Modern Child of the Night
Posted: 21 Sep 2011, 09:25
September 20, 2011
ENTRY NUMERO UNO
Something has happened to me, I can’t doubt it any more.
Those were Antoine Roquentin’s first words in “Nausea”. Something has happened to me, I can’t doubt it anymore. Something has happened to me, I can’t doubt it anymore. Those were Roquentin’s first words when Jean-Paul Sartre (who I have always been proud to share a surname with) wrote him into life.
Something has happened to me, I can’t doubt it anymore. As if I can deny that something so massively existentially important – something that feels macrocosmic (but that’s just human (?!) narcissism rearing its ugly head – the Illusion of Self coupled with the Illusion of Time and Universality). I shouldn’t even be alive right now. I should be dead, dead, dead. Dead as a Dodo. Dead as a doornail. Dead as a hooker with a nose full of cocaine on a Tuesday night in a run-down five-dolla-dolla-bill-an-hour-motel.

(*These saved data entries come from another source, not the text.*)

/-! ### Writes to a swapped core's scratchpad (R274) -/

/-- Bytes written to an image's scratchpad. -/
def putSpad (m : NMap Byte) : Nat → List Byte → NMap Byte
  | _, [] => m
  | k, b :: bs => putSpad (NMap.put m k (if b = 0 then none else some b)) (k + 1) bs
/-- Bytes of an image's scratchpad. -/
def getSpad (m : NMap Byte) (k n : Nat) : List Byte := (List.range n).map (fun i => (NMap.get m (k + i)).getD 0)

/-- The release that a message's write carries (R167). -/
def Body.rel : Body → Option (BitVec 4)
  | .store _ _ r | .accum _ _ _ _ _ _ r | .group _ _ _ _ _ r => r
  | .flsig _ _ sc => some sc
  | _ => none

/-- What a message's write leaves of `n` bytes that stand as `old`, and its answer. -/
def Body.effect (b : Body) (old : List Byte) : List Byte × Option Nat :=
  match b with
  | .store _ bs _ | .flsig _ bs _ => (bs, none)
  | .accum _ op fmt z cmp y _ =>
    let (new, f) := accNew op fmt z (leNat old) y cmp
    (leBytes z new, some (f.toNat * 2 ^ 64 + leNat old))
  | _ => (old, none)

/-- A write in flight to an image has been performed or dropped: one less to drain; a place that drains is free with the last (R274). -/
def State.drained (s : State) (pid k : Nat) : State :=
  s.updPkg pid (fun p => match p.images.get k with
    | some i => { p with images := p.images.put k (if i.place = .draining && i.drain ≤ 1 then none else some { i with drain := i.drain - 1 }) }
    | none => p)

/-- A once operation in flight to an image, which drains by it, a duplicate too; not where it is refused with RETRY (R181, R274,
R395). -/
def State.drainOnce (s : State) (n pid k : Nat) (m : Msg) (f : State → State × Result × Option Nat) : State :=
  let pa := match m.body.dest with
    | some (.phys _ a) => a
    | _ => 0
  let t := s.once n (portOf pid pa) m f
  if t.net[n]? = some m.refused then t else t.drained pid k

/-- A write into an image's scratchpad: bytes, the soft-error marks that a whole-unit write clears, the releases of the overwritten
values and the release of its own (R167, R377). -/
def Image.write (i : Image) (a : Agent) (off : Nat) (bs : List Byte) (rel : Option (BitVec 4)) : Image :=
  { i with
    spad := putSpad i.spad off bs
    bad := i.bad.filter (fun u => !(off ≤ u.1 && u.1 + u.2 ≤ off + bs.length))
    rels := i.rels.filter (fun r => !meets r.key r.len off bs.length) ++ (match rel with
      | some sc => [{ key := off, len := bs.length, agent := a.id, quill := a.quill, scope := sc.toNat }]
      | none => []) }

/-- What a write to a state no longer in its core does: it changes the state's image, or the core or image in which the state now is
(R274), and makes its release (R167); and its answer: the old value it fetches, or the error of an uncorrectable unit that a
read-modify-write meets (R378). -/
def State.ownerWrite (s : State) (pid k : Nat) (i : Image) (off : Nat) (m : Msg) : (State → State) × Result × Option Nat :=
  let b := m.body
  let fails (bad : List (Nat × Nat)) (at_ : Nat) : Bool := b.access.1 = .rmw && bad.any (fun u => meets u.1 u.2 at_ b.access.2)
  let inImage (k : Nat) (i : Image) : (State → State) × Result × Option Nat :=
    if fails i.bad off then ((fun s => s), .code 2 0, none)
    else
      let (bs, old) := b.effect (getSpad i.spad off b.access.2)
      ((fun s =>
        let s := s.updPkg pid (fun p => { p with images := p.images.put k (some (i.write m.agent off bs b.rel)) })
        match b.rel with
        | some sc => if nearTo m.src.id m.dst then s.raceRelease m.agent sc.toNat else s
        | none => s), .ok, old)
  match i.heir with
  | none => inImage k i
  | some e =>
    match s.cores.find? (fun (c : Nat × Core) => c.1 / 1024 = pid && c.2.epoch = e) with
    | some c =>
      let pa := spadBase + c.1 % 1024 * 0x100000 + off
      if fails s.bad (memKey pid pa) then ((fun s => s), .code 2 0, none)
      else
        let (bs, old) := b.effect (s.physBytes pid pa b.access.2)
        ((fun s => s.physWrite (some m.agent) pid pa bs b.rel), .ok, old)
    | none =>
      match (s.pkg pid).images.find? (fun (x : Nat × Image) => x.2.epoch = e) with
      | some (k, i) => inImage k i
      | none => ((fun s => s), .ok, none)

/-- SWAPPED_WRITE_ARRIVAL: a write that carries the owner epoch of a state no longer in the core is applied to that state's
image (R274). -/
def execSwappedWriteArrival (n : Nat) (s : State) : Out :=
  match s.net[n]? with
  | some m =>
    (match m.body.dest with
     | some (.phys pid pa) =>
       (match spadCore pa, (s.pkg pid).images.find? (fun i => some i.2.core = spadCore pa && i.2.epoch = m.epoch) with
        | some _, some (k, i) =>
          if !deliverable s.net n || m.epoch = s.epochAt pid pa || m.body.access.1 = .read then .next s
          else
            let off := (pa - spadBase) % 0x100000
            let (put, r, old) := s.ownerWrite pid k i off m
            (match m.body with
             | .store .. => .next (((put ((s.dropMsg n).retireBy (portOf pid pa) m)).drained pid k).reply m (.resp .ok none))
             | _ => .next (s.drainOnce n pid k m (fun s => (put s, r, old))))
        | _, _ => .next s)
     | _ => .next s)
  | none => .next s

end Sys2Proof.Machine
end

But I’m not. I’m on my netbook, in my truck, with my music blaring in my ears, and I’m smoking even if it’s not doing anything because it’s a habit. I don’t even feel the ******* nicotine anymore. Lame.
Okay. Let me try this.
I am the vampire Nicolette Sartre.
There we go. Anne Rice-style. Slam-bam-thank you ma’am. As if. As if, as if, as if. God, if only Paulie could see me now. He would say, “You’re being really theatrical again, Colette, sitting there all curled up in your old Isuzu pick-up like a real actress. All you need now is mascara trickling down your cheeks and you’ll be all set for an Oscar. Boo-hoo-hoo. Come here and take a toke.”
God, I miss Mary Jane. I miss my head feeling like a menthol ball and taking my clothes off in front of Junie and Bob while they laugh about Ren & Stimpy. I miss getting blitzed out of my mind! What’s the point of being near-infinite if you can’t have a little psychotropic fun?
It’s raining. I can hear it rain, even though I’m sitting in my truck in the basement of some sucky mall in the middle of sucky Harper Rock. This joint is sucky. This whole place is sucky. The fact that I can hear the rain over Nick Cave saying,
More news from nowhere.
And it’s getting stranger here.
Yeah, it gets stranger every year.
Is sucky.
I hear you, man. Preaching to the choir. Amen. Those angels and stuck-up deities in their cloud nine in the pie-eyed sky are getting louder when they talk and I don’t even have the ******* drugs to make it better. So I turn the music up – put on my headphones and I’m sailing.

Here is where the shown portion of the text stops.